### Assigned task
Those lines of the following listing which contain the string "some" should be returned.

### Recorded information

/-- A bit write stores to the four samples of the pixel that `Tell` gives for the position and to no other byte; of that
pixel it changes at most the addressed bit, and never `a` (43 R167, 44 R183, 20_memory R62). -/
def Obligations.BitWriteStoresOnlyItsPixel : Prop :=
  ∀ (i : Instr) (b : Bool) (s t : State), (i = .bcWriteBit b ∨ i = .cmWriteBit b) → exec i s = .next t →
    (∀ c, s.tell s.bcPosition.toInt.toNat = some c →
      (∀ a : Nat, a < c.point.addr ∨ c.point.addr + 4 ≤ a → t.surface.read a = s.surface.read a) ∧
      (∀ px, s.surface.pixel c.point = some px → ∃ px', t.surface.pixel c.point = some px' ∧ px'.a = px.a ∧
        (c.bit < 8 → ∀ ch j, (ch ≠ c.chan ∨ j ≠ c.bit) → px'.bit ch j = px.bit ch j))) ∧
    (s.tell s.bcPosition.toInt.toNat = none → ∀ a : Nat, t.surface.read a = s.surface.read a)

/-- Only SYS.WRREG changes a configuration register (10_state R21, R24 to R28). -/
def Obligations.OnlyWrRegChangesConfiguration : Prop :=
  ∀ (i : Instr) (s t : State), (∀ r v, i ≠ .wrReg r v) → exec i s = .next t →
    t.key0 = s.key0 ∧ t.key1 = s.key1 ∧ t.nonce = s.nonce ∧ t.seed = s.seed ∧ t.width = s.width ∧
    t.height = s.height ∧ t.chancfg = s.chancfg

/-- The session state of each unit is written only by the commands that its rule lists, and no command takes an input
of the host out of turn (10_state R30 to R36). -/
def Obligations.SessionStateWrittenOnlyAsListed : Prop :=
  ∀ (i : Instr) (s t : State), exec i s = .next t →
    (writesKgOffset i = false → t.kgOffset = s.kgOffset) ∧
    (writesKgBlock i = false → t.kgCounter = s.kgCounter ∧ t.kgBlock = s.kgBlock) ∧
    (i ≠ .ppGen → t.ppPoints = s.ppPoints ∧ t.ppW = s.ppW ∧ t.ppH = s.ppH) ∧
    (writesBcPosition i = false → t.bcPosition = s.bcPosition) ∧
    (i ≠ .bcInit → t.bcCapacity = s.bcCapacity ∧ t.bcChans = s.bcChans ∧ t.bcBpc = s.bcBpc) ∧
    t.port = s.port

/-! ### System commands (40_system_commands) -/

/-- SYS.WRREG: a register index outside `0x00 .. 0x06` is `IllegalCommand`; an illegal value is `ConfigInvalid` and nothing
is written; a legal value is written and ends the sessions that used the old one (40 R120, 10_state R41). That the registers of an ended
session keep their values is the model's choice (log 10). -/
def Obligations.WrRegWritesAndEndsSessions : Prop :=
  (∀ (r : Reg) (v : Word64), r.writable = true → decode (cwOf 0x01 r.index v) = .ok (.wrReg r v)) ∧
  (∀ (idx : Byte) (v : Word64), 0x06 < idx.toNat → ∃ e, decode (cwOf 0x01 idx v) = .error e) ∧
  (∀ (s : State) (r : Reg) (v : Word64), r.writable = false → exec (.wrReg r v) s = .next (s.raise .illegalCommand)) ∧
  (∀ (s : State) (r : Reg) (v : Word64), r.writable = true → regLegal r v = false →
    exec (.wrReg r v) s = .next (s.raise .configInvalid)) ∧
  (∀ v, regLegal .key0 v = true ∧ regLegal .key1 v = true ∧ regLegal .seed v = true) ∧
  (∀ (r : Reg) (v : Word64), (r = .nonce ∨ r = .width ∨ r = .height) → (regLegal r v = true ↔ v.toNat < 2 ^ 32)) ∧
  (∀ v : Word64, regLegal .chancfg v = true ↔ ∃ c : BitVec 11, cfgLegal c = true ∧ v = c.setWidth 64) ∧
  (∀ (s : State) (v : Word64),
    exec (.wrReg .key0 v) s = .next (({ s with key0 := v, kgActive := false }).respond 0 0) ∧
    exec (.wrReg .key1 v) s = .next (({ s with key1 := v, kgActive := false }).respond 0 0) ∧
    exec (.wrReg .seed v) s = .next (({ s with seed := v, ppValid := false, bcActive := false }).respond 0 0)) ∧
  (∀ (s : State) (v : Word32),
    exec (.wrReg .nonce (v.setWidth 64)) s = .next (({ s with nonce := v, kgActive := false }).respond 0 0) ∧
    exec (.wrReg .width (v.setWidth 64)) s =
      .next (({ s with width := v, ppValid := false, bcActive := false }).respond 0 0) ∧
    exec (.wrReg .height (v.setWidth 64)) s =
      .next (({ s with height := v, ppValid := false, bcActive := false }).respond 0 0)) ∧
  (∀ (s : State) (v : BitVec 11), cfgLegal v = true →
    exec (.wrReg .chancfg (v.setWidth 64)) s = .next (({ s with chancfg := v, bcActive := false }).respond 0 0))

### Exercise answer
    (∀ c, s.tell s.bcPosition.toInt.toNat = some c →
      (∀ px, s.surface.pixel c.point = some px → ∃ px', t.surface.pixel c.point = some px' ∧ px'.a = px.a ∧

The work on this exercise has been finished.